=== INPUT MATERIAL ===

/-- The registers outside the command's own at the edges: 3 for SETTIME, 2 for SETDATE, 1 for INIT. -/
theorem test_witness_CommandFrame :
    occupied (fed ready [good 0]) = false ∧ noReset [good 0] = true ∧ deviceQuiet [good 0] = true
      ∧ (Command.settime = .settime → 2 < 3) ∧ (Command.setdate = .setdate → 2 < 3 ∨ 6 < 2)
      ∧ (Command.setdate = .setdate → 7 < 3 ∨ 6 < 7) ∧ (Command.init = .init → 1 ≠ 0)
      ∧ ∃ t, exec (Command.instr .setdate (fields 0)) (fed ready [good 0]) = .next t :=
  ⟨rfl, rfl, rfl, by decide, by decide, by decide, by decide, ⟨_, rfl⟩⟩

theorem test_witness_SettimeStartsHaltedClock :
    occupied ready = false ∧ ready.connValid = true ∧ tagOfBits (fields 2).fmt = some .h24 ∧ Memory.wf haltedRegs = true
      ∧ oscillatorRuns { ready with regs := haltedRegs } = false := by decide

theorem test_witness_InitZeroesSeconds :
    Memory.wf haltedRegs = true
      ∧ (after (exec (.init noFields) (fed { State.reset with regs := haltedRegs }
          [bad 1, bad 1, bad 1, good 0, good 0, good 0]))).map (fun t => Memory.read t.regs 0) = some 0 := by decide

/-- The ends of the ranges: PM at 12, AM at 1, 24-hour at 23 and at 0. -/
theorem test_witness_GettimeReturnsTimeSet :
    occupied ready = false ∧ Memory.wf ready.regs = true ∧ tagOfBits (fields 1).fmt = some .h12Pm
      ∧ (fields 1).b0.toNat ≤ 59 ∧ (fields 1).b1.toNat ≤ 59 ∧ 1 ≤ (fields 1).b2.toNat ∧ (fields 1).b2.toNat ≤ 12
      ∧ (tagOfBits 0 = some .h12Am ∧ 1 ≤ (1#8).toNat ∧ (1#8).toNat ≤ 12)
      ∧ (tagOfBits 2 = some .h24 ∧ (23#8).toNat ≤ 23 ∧ (0#8).toNat ≤ 23)
      ∧ (fed ready (List.replicate 9 (.answer 0))).inputs = List.replicate 9 (.answer 0) ++ [] := by decide

/-- SETTIME 59, 59, 23, H24 and SETTIME 0, 0, 1, AM, each read back (95 T3, T4; 30_encoding.md R65). -/
theorem test_set_then_get :
    ((after (exec (.settime ⟨2, 59, 59, 23, 0⟩) (fed ready (List.replicate 9 (.answer 0))))).bind fun t =>
        after (exec (.gettime noFields) t)).map answers = some [0x000000000000, 0x000200173B3B]
      ∧ ((after (exec (.settime ⟨0, 0, 0, 1, 0⟩) (fed ready (List.replicate 9 (.answer 0))))).bind fun t =>
        after (exec (.gettime noFields) t)).map answers = some [0x000000000000, 0x000000010000] := by decide

theorem test_witness_GetdateReturnsDateSet :
    occupied ready = false ∧ ready.connValid = true ∧ Memory.wf ready.regs = true
      ∧ (fed ready (List.replicate 12 (.answer 0))).inputs = List.replicate 12 (.answer 0) ++ [] := by decide

theorem test_witness_MissingCompletionHangs :
    waiting.mode = .busy ∧ waiting.request ≠ none ∧ waiting.inputs.all isQuiet = true
      ∧ (fed waiting [.offer 0, .deviceSets 1 2, .takeResponse, .stale ⟨0, 0⟩]).inputs.all isQuiet = true
      ∧ resetDue (fed waiting [.reset]) = true := by decide

theorem test_witness_NothingElseReachesTheCore :
    isQuiet (.deviceSets 1 2) = true ∧ isQuiet (.offer 0) = true ∧ next (fed waiting [.deviceSets 1 2]) = .event
      ∧ next (fed ready [.offer 0]) = .event := by decide

theorem test_witness_ResetEventClearsTheCore : (fed waiting [.reset]).inputs = .reset :: [] := by decide

theorem test_witness_LateCompletionIsIgnored :
    (fed ready [.stale ⟨0, 0⟩]).inputs = .stale ⟨0, 0⟩ :: [] ∧ next (fed ready [.stale ⟨0, 0⟩]) = .event := by decide

theorem test_witness_ConnectionOutlivesEverythingButReset :
    noReset ready.inputs = true ∧ ready.connValid = true ∧ ∃ t, step ready = .next t := ⟨rfl, rfl, ⟨_, rfl⟩⟩

/-- An INIT at its last configuration request: the completion makes the connection. -/
def configuring : State :=
  { State.reset with mode := .busy, cur := commandWord .init noFields, step := 2, request := some periphEnable
                     inputs := [good 0] }

theorem configuring_inv : Inv configuring :=
  ⟨rfl, rfl, rfl, by decide, by decide, by decide, fun _ => ⟨⟨periphEnable, none⟩, by decide, rfl⟩⟩

theorem test_witness_OnlyInitMakesTheConnection :
    Inv configuring ∧ configuring.connValid = false ∧ (after (step configuring)).map (·.connValid) = some true :=
  ⟨configuring_inv, by decide, by decide⟩

theorem test_witness_StepRunsTheOfferedCommand :
    occupied ready = false ∧ resetDue ready = false ∧ ready.issue = none
      ∧ { ready with offered := some 0x0C00000000 }.offered = some 0x0C00000000
      ∧ decodeCommand 0x0C00000000 = .ok (.gettime noFields) := by decide

theorem test_witness_StepRunsThePresentedOperation :
    ready.request = none ∧ ready.txn = none ∧ resetDue ready = false
      ∧ { ready with issue := some (.read 3) }.issue = some (.read 3) := by decide

theorem test_witness_CommandIsIteratedSteps :
    occupied State.reset = false ∧ illegal (commandWord .init noFields) = false
      ∧ (occupied ready = false ∧ illegal (commandWord .getdate noFields) = false ∧ ready.connValid = true) := by decide

theorem test_witness_StepKeepsTheInvariant : Inv configuring ∧ ∃ t, step configuring = .next t :=
  ⟨configuring_inv, ⟨_, rfl⟩⟩

theorem test_witness_StepIssuesOnlyContractRequests :
    Inv configuring ∧ (after (step configuring)).map asked = some [0x1B440000] ∧ inContract (sendWrite 0 0x06) = true
      ∧ inContract (sendWrite 0 0x07) = false := ⟨configuring_inv, by decide, by decide, by decide⟩

theorem test_witness_ExecKeepsRegistersCanonical :
    Memory.wf haltedRegs = true ∧ ∃ t, exec (.write 0 0) (fed { ready with regs := haltedRegs } [good 0]) = .next t :=
  ⟨by decide, ⟨_, rfl⟩⟩

theorem test_witness_DecodeEncodeGivesOperationBack :
    (Instr.settime (fields 2)).wf = true ∧ (Instr.settime (fields 2)).format ≠ .bcdProduced
      ∧ (Instr.settime (fields 2)).format ≠ .secondsWritten ∧ (Instr.settime (fields 2)).format ≠ .minutesWritten
      ∧ (Instr.settime (fields 2)).format ≠ .hoursWritten := by decide

theorem test_witness_ProducedBytesDecodeToTheirOperand :
    (159#8).toNat ≤ 159 ∧ decode .bcdProduced (encode (.encodeBcd 159)) = .ok (.encodeBcd 159)
      ∧ (79#8).toNat ≤ 79 ∧ decode .secondsWritten (encode (.encSeconds 79)) = .ok (.encSeconds 79)
      ∧ (39#8).toNat ≤ 39 ∧ decode .hoursWritten (encode (.encHours24 39)) = .ok (.encHours24 39)
      ∧ (19#8).toNat ≤ 19 ∧ decode .hoursWritten (encode (.encHoursPm 19)) = .ok (.encHoursPm 19) := by decide

theorem test_witness_EncodeDecodeGivesWordBack :
    decode .hoursWritten 0x52 = .ok (.encHoursAm 12) ∧ decode .command 0x0900050709 = .ok (.settime ⟨1, 9, 7, 5, 0⟩) := by
  decide

end Sys2Proof.Tests
end

section
/-! The register codec's statements (40_codec.md): what each codec operation answers, its result as a number, and the
obligations from the two. -/

namespace Sys2Proof.Machine

/-! ## What each codec operation answers -/

@[simp] theorem exec_decodeBcd (x : Byte) (s : State) :
    exec (.decodeBcd x) s = .next { s with port := .byte (decodeBcd x) } := rfl

@[simp] theorem exec_encodeBcd (v : Byte) (s : State) :
    exec (.encodeBcd v) s = .next { s with port := .byte (encodeBcd v) } := rfl

@[simp] theorem exec_encSeconds (v : Byte) (s : State) :
    exec (.encSeconds v) s = .next { s with port := .byte (encSeconds v) } := rfl

@[simp] theorem exec_decSeconds (x : Byte) (s : State) :
    exec (.decSeconds x) s = .next { s with port := .byte (decSeconds x) } := rfl

@[simp] theorem exec_encMinutes (v : Byte) (s : State) :
    exec (.encMinutes v) s = .next { s with port := .byte (encMinutes v) } := rfl

@[simp] theorem exec_decMinutes (x : Byte) (s : State) :
    exec (.decMinutes x) s = .next { s with port := .byte (decMinutes x) } := rfl

/-! ## The codec functions as numbers -/

/-- Clearing bit 7 of a byte, the mask of the seconds field in both directions (R94, R95). -/
theorem toNat_and_0x7F (x : Byte) : (x &&& 0x7F).toNat = x.toNat % 128 := by
  rw [BitVec.toNat_and]
  exact Nat.and_two_pow_sub_one_eq_mod x.toNat 7

/-- A single decimal digit is its own BCD byte (R92). -/
theorem encodeBcd_of_le_nine {v : Byte} (h : v.toNat ≤ 9) : encodeBcd v = v := by
  apply BitVec.eq_of_toNat_eq
  rw [encodeBcd_toNat]
  omega

theorem encSeconds_toNat (v : Byte) :
    (encSeconds v).toNat = (16 * (v.toNat / 10 % 16) + v.toNat % 10) % 128 := by
  rw [encSeconds, toNat_and_0x7F, encodeBcd_toNat]

/-- The seconds mask changes the tens alone: the low nibble is below bit 7 (R95). -/
theorem decSeconds_toNat (x : Byte) :
    (decSeconds x).toNat = 10 * (x.toNat % 128 / 16) + x.toNat % 16 := by
  have hlow : x.toNat % 128 % 16 = x.toNat % 16 := Nat.mod_mod_of_dvd _ (by decide)
  rw [decSeconds, decodeBcd_toNat, toNat_and_0x7F, hlow]

/-! ## The obligations -/

/-- Settles O1: no byte is refused and nothing wraps. -/
theorem decodeBcdIsTenTimesHighPlusLow : Obligations.DecodeBcdIsTenTimesHighPlusLow :=
  fun s x => ⟨decodeBcd x, decodeBcd_toNat x, exec_decodeBcd x s⟩

/-- Settles O2: the tens and ones of the codec law, and a single digit is its own BCD byte. -/
theorem encodeBcdPacksTensAndOnes : Obligations.EncodeBcdPacksTensAndOnes :=
  fun s v => ⟨encodeBcd v, encodeBcd_toNat v, encodeBcd_of_le_nine, exec_encodeBcd v s⟩

/-- Settles O4: the mask is the remainder modulo 128, and CH is the bit it clears. -/
theorem encSecondsClearsClockHalt : Obligations.EncSecondsClearsClockHalt :=
  fun s v => ⟨encSeconds v, encSeconds_toNat v, encSeconds_ch v, exec_encSeconds v s⟩

/-- Settles O5: the mask comes before the decoding, so the tens are those of the byte modulo 128. -/
theorem decSecondsDropsClockHalt : Obligations.DecSecondsDropsClockHalt :=
  fun s x => ⟨decSeconds x, decSeconds_toNat x, exec_decSeconds x s⟩

/-- Settles O6: the minutes fields are the bare BCD pair. -/
theorem minutesAreUnmasked : Obligations.MinutesAreUnmasked :=
  fun s x => ⟨encMinutes x, decMinutes x, encodeBcd_toNat x, exec_encMinutes x s, decodeBcd_toNat x,
    exec_decMinutes x s⟩

end Sys2Proof.Machine
end

section
/-! The commands given to a free sequencer (42_operations.md): the state a command has reached after some of its
micro-steps succeeded, the three ways it is answered (refused, run to its end, aborted), and the obligations from
these. -/

namespace Sys2Proof.Laws

open Sys2Proof.Machine Sys2Proof.Safety

/-! ## What the completed micro-steps of a command leave behind -/

/-- The accumulators after the micro-step `m` completed with the byte `x` (10_state.md R13). -/
def kept (m : Micro) (x : Byte) (acc : Vector Byte 4) : Vector Byte 4 :=
  match m.dest with
  | some i => acc.set i x
  | none => acc

/-- The accumulators after the first micro-steps of a program completed with the given bytes. -/
def received : List Micro → List Byte → Vector Byte 4 → Vector Byte 4
  | m :: ms, x :: xs, acc => received ms xs (kept m x acc)
  | _, _, acc => acc

theorem received_append_singleton {ms : List Micro} {xs : List Byte} {m : Micro} (hm : ms[xs.length]? = some m)
    (x : Byte) (acc : Vector Byte 4) : received ms (xs ++ [x]) acc = kept m x (received ms xs acc) := by
  induction xs generalizing ms acc with
  | nil =>
    cases ms with
    | nil => simp at hm
    | cons m' ms' =>
      obtain rfl : m' = m := by simpa using hm
      simp [received]
  | cons y ys ih =>
    cases ms with
    | nil => simp at hm
    | cons m' ms' => exact ih (by simpa using hm) _

/-- What a successful request stores in the register image: the data byte of a two-byte send to an offset with a
cell. -/
def stores (q : Request) : List (Nat × Byte) :=
  if q.kind = .send ∧ q.len = 2 ∧ q.d0.toNat < Config.numCells then [(q.d0.toNat, q.d1)] else []

theorem storeRegister_regs (a v : Byte) (s : State) :
    (storeRegister a v s).regs = if a.toNat < Config.numCells then Memory.write s.regs a.toNat v else s.regs := by
  unfold storeRegister; split <;> rfl

/-- A request that succeeds stores what it carries; a configuration request, whatever its status, stores nothing. -/
theorem performed_regs {q : Request} {k : Completion} (h : Safety.succeeds q k) (s : State) :
    (performed q k.status s).regs = stored s.regs (stores q) := by
  by_cases hq : q.kind = .send
  · have h0 : k.status = 0 := h.resolve_left (by simp [hq, Kind.reportsStatus])
    simp only [performed, stores, hq, h0, if_true, true_and]
    by_cases hl : q.len = 2
    · simp only [hl, if_true, true_and, storeRegister_regs]
      split <;> rfl
    · simp only [hl, if_false, false_and]
      rfl
  · have hs : stores q = [] := by simp [stores, hq]
    rw [hs]
    cases hk : q.kind with
    | send => exact absurd hk hq
    | recv | pinInit | busConfig | periphEnable =>
      simp only [performed, hk]
      split <;> rfl

theorem stored_append (regs : List Host.Cell) (ws vs : List (Nat × Byte)) :
    stored regs (ws ++ vs) = stored (stored regs ws) vs := List.foldl_append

===

WHAT THE TASK REQUIRES: Output exactly the lines between the one containing "simp only [performed, stores, hq, h0, if_true, true_and]" and the final line above, both inclusive.

TASK ANSWER:
    simp only [performed, stores, hq, h0, if_true, true_and]
    by_cases hl : q.len = 2
    · simp only [hl, if_true, true_and, storeRegister_regs]
      split <;> rfl
    · simp only [hl, if_false, false_and]
      rfl
  · have hs : stores q = [] := by simp [stores, hq]
    rw [hs]
    cases hk : q.kind with
    | send => exact absurd hk hq
    | recv | pinInit | busConfig | periphEnable =>
      simp only [performed, hk]
      split <;> rfl

theorem stored_append (regs : List Host.Cell) (ws vs : List (Nat × Byte)) :
    stored regs (ws ++ vs) = stored (stored regs ws) vs := List.foldl_append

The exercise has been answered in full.